My soul and body craved this. I didn't really get that until I was there.
I then set to unpacking my things. I am weird that way. I always need to settle my things in a new place before I can relax and think. The clothes bag took all of two seconds but I slowly stacked my books, papers and journal on the table, thinking about how the next 40 hours might go.
I got what a gift this was and so longed to use it wisely.
The thoughts started rattling through my mind. I had already gotten into my pajama's at 4pm and put on my favorite coffee in preparation for operation "productive planning". As I am shuffling papers getting things in order I am praying quietly about where to start and it comes..........
This inner quiet nudge. A quiet voice.
MORE of ME
I looked up and the sun was going down (yes, it sets around 4 ish where I live) over the water. It took my breathe away. My craving and desire for God was overwhelming at that moment. As I looked out the window there were power lines and poles and deck railings, all obstacles to seeing the beauty in it's fullness but yet, I was swept away by the awe of creation. The sun, the water and the one who made it all for me to enjoy.

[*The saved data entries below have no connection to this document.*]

/-- A read on a page that does not serve it sets CML and returns 0xFF bytes (R733). -/
def pageZero (s : State) (code : Nat) (data : State → List Byte) : Host.Outcome State Fault Refusal :=
  .next (if s.phase = .off then s
  else if s.smb.page = 0 then smbReply s code (data s)
  else smbReply (updB2 s (fun b => { b with unsup := true })) code [0xFF#8, 0xFF#8])

/-- READ_VIN: the rail of the page, in millivolts as measured. -/
def execReadVin (mV : Nat) (s : State) : Host.Outcome State Fault Refusal :=
  smbRead s 0x88 (fun _ => leBytes 2 (linear11 (-5) (mantissa 0x88 (mV * 32) 1000)))
/-- READ_IIN: the VIN12 current last measured. -/
def execReadIin (s : State) : Host.Outcome State Fault Refusal :=
  pageZero s 0x89 (fun s => leBytes 2 (linear11 (-3) (mantissa 0x89 (s.pwr.iin * 8) 1000)))
/-- A temperature in units of 0.25 °C as LINEAR11.
Log 28, 117 (DESIGN CHOICE). -/
def tempWord (code : Nat) (t : Option Int) : List Byte := leBytes 2 (t.elim (Config.noTemp code).toNat (linear11 (-2)))
/-- READ_TEMPERATURE_1: the hottest valid digital sensor. -/
def execReadTemperature1 (s : State) : Host.Outcome State Fault Refusal :=
  smbRead s 0x8D (fun s => tempWord 0x8D ((hottest s).map (·.2)))
/-- READ_TEMPERATURE_2: the uncore zone. -/
def execReadTemperature2 (s : State) : Host.Outcome State Fault Refusal := smbRead s 0x8E (fun s => tempWord 0x8E (uncoreTemp s))
/-- READ_PIN: the VIN12 1 ms average. -/
def execReadPin (s : State) : Host.Outcome State Fault Refusal :=
  pageZero s 0x97 (fun s => leBytes 2 (linear11 1 (mantissa 0x97 (meterMw s) 2000)))
/-- PMBUS_REVISION. -/
def execPmbusRevision (s : State) : Host.Outcome State Fault Refusal := smbRead s 0x98 (fun _ => [0x44#8])

/-- The bytes of a text. -/
def textBytes (t : List Nat) : List Byte := t.map (BitVec.ofNat 8)
/-- MFR_ID: "NYMDEX". -/
def execMfrId (s : State) : Host.Outcome State Fault Refusal := smbBlock s 0x99 (fun _ => textBytes [78, 89, 77, 68, 69, 88])
/-- MFR_MODEL: "Y512-P6" or "Y512-P10" by the grade fused. -/
def execMfrModel (s : State) : Host.Outcome State Fault Refusal :=
  smbBlock s 0x9A (fun s => textBytes ([89, 53, 49, 50, 45, 80] ++ (if s.fuses.gradeW = 1000 then [49, 48] else [54])))
/-- MFR_REVISION: "B1". -/
def execMfrRevision (s : State) : Host.Outcome State Fault Refusal := smbBlock s 0x9B (fun _ => textBytes [66, 49])
/-- MFR_SERIAL: SYS.SERIAL. -/
def execMfrSerial (s : State) : Host.Outcome State Fault Refusal := smbBlock s 0x9E (fun s => leBytes 8 s.fuses.serial.toNat)
/-- MFR_DEV_STATUS (Table 21.9). -/
def execMfrDevStatus (s : State) : Host.Outcome State Fault Refusal :=
  smbBlock s 0xD0 (fun s => leBytes 2 (chnFlags s) ++ leBytes 4 (bistCounts s) ++ leBytes 3 (serviceWord s) ++ leBytes 2 (chnStatus s)
    ++ leBytes 2 (hottestNo s) ++ zeros 3)
/-- MFR_BIST_RESULT: bytes 24 to 58 of the summary record (05 Table 5.9). -/
def execMfrBistResult (s : State) : Host.Outcome State Fault Refusal :=
  smbBlock s 0xD1 (fun s => summaryPay s (bistResult s) (bistCounts s) s.bist.essential.toNat)
/-- MFR_REC_PTR: the readout pointer of this path; a region beyond 3 is discarded. -/
def execMfrRecPtr (region : Byte) (index : BitVec 64) (pecOk : Bool) (s : State) : Host.Outcome State Fault Refusal :=
  .next (smbWrite s 0xD2 pecOk (fun s =>
    if region.toNat ≤ 3 then updB2 s (fun b => { b with region := region.toNat, index := index.toNat }) else s))
/-- MFR_REC_READ: the decoding and the slot's bytes; the pointer advances by one. -/
def execMfrRecRead (s : State) : Host.Outcome State Fault Refusal :=
  .next (if s.phase = .off then s
  else
    let r := recSlot s s.smb.region s.smb.index
    let d := leBytes 1 r.2 ++ r.1
    updB2 (smbReply s 0xD3 (leBytes 1 d.length ++ d)) (fun b => { b with index := (b.index + 1) % 2 ^ 64 }))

My eyes were opened in that moment to many things in my life that were obstacles to SEEing him. So much of life had cluttered my vision, taken my eyes off of the prize and caused this aching lack. Instead of SEEing the beauty and awe of Him, I was fixed on the power lines, power pole and deck railings. I was seeking less obstacles and less trouble more then I was HIM.
I wanted less struggle, less work, less to overcome and battle through each day. This is where my time, thoughts and prayers were being spent. I needed to stop moving away from trouble and my daily attempt at trying to protect myself from it.
God is our refuge and strength,
a very present help in trouble.
It was as if God was saying move toward ME in the midst of trouble.
Wade through the mud setting your gaze on ME not the sludge.
Climb over those boulders leaning on MY shoulder.
Face the words and disappointments cradled in MY arms.
It's NOT less of that ....it's more and more and more of Him!
I had begun to believe that relief would come from removal of the difficulty or trouble. Reality is that with just the removal of trouble I would still be seeking help and satisfaction in my own self not in Christ. I need him even without obvious trouble. He knows that, but I on the other hand tend to think the lack of trouble is the answer not satisfaction in Him. This makes trouble a mercy not an enemy. It is a tool to get me where I need to be to SEE Him.
I felt I needed to soak my thoughts and trouble with more of Him. In doing that I will have a trouble repellent shield. It reminded me of flame resistant material. It gets hot but it doesn't burn. The trouble will still exist but it won't touch my heart the same and cause me to retreat, run, stress or loose hope. It will make me run home!
More and More of You Lord,
not less trouble.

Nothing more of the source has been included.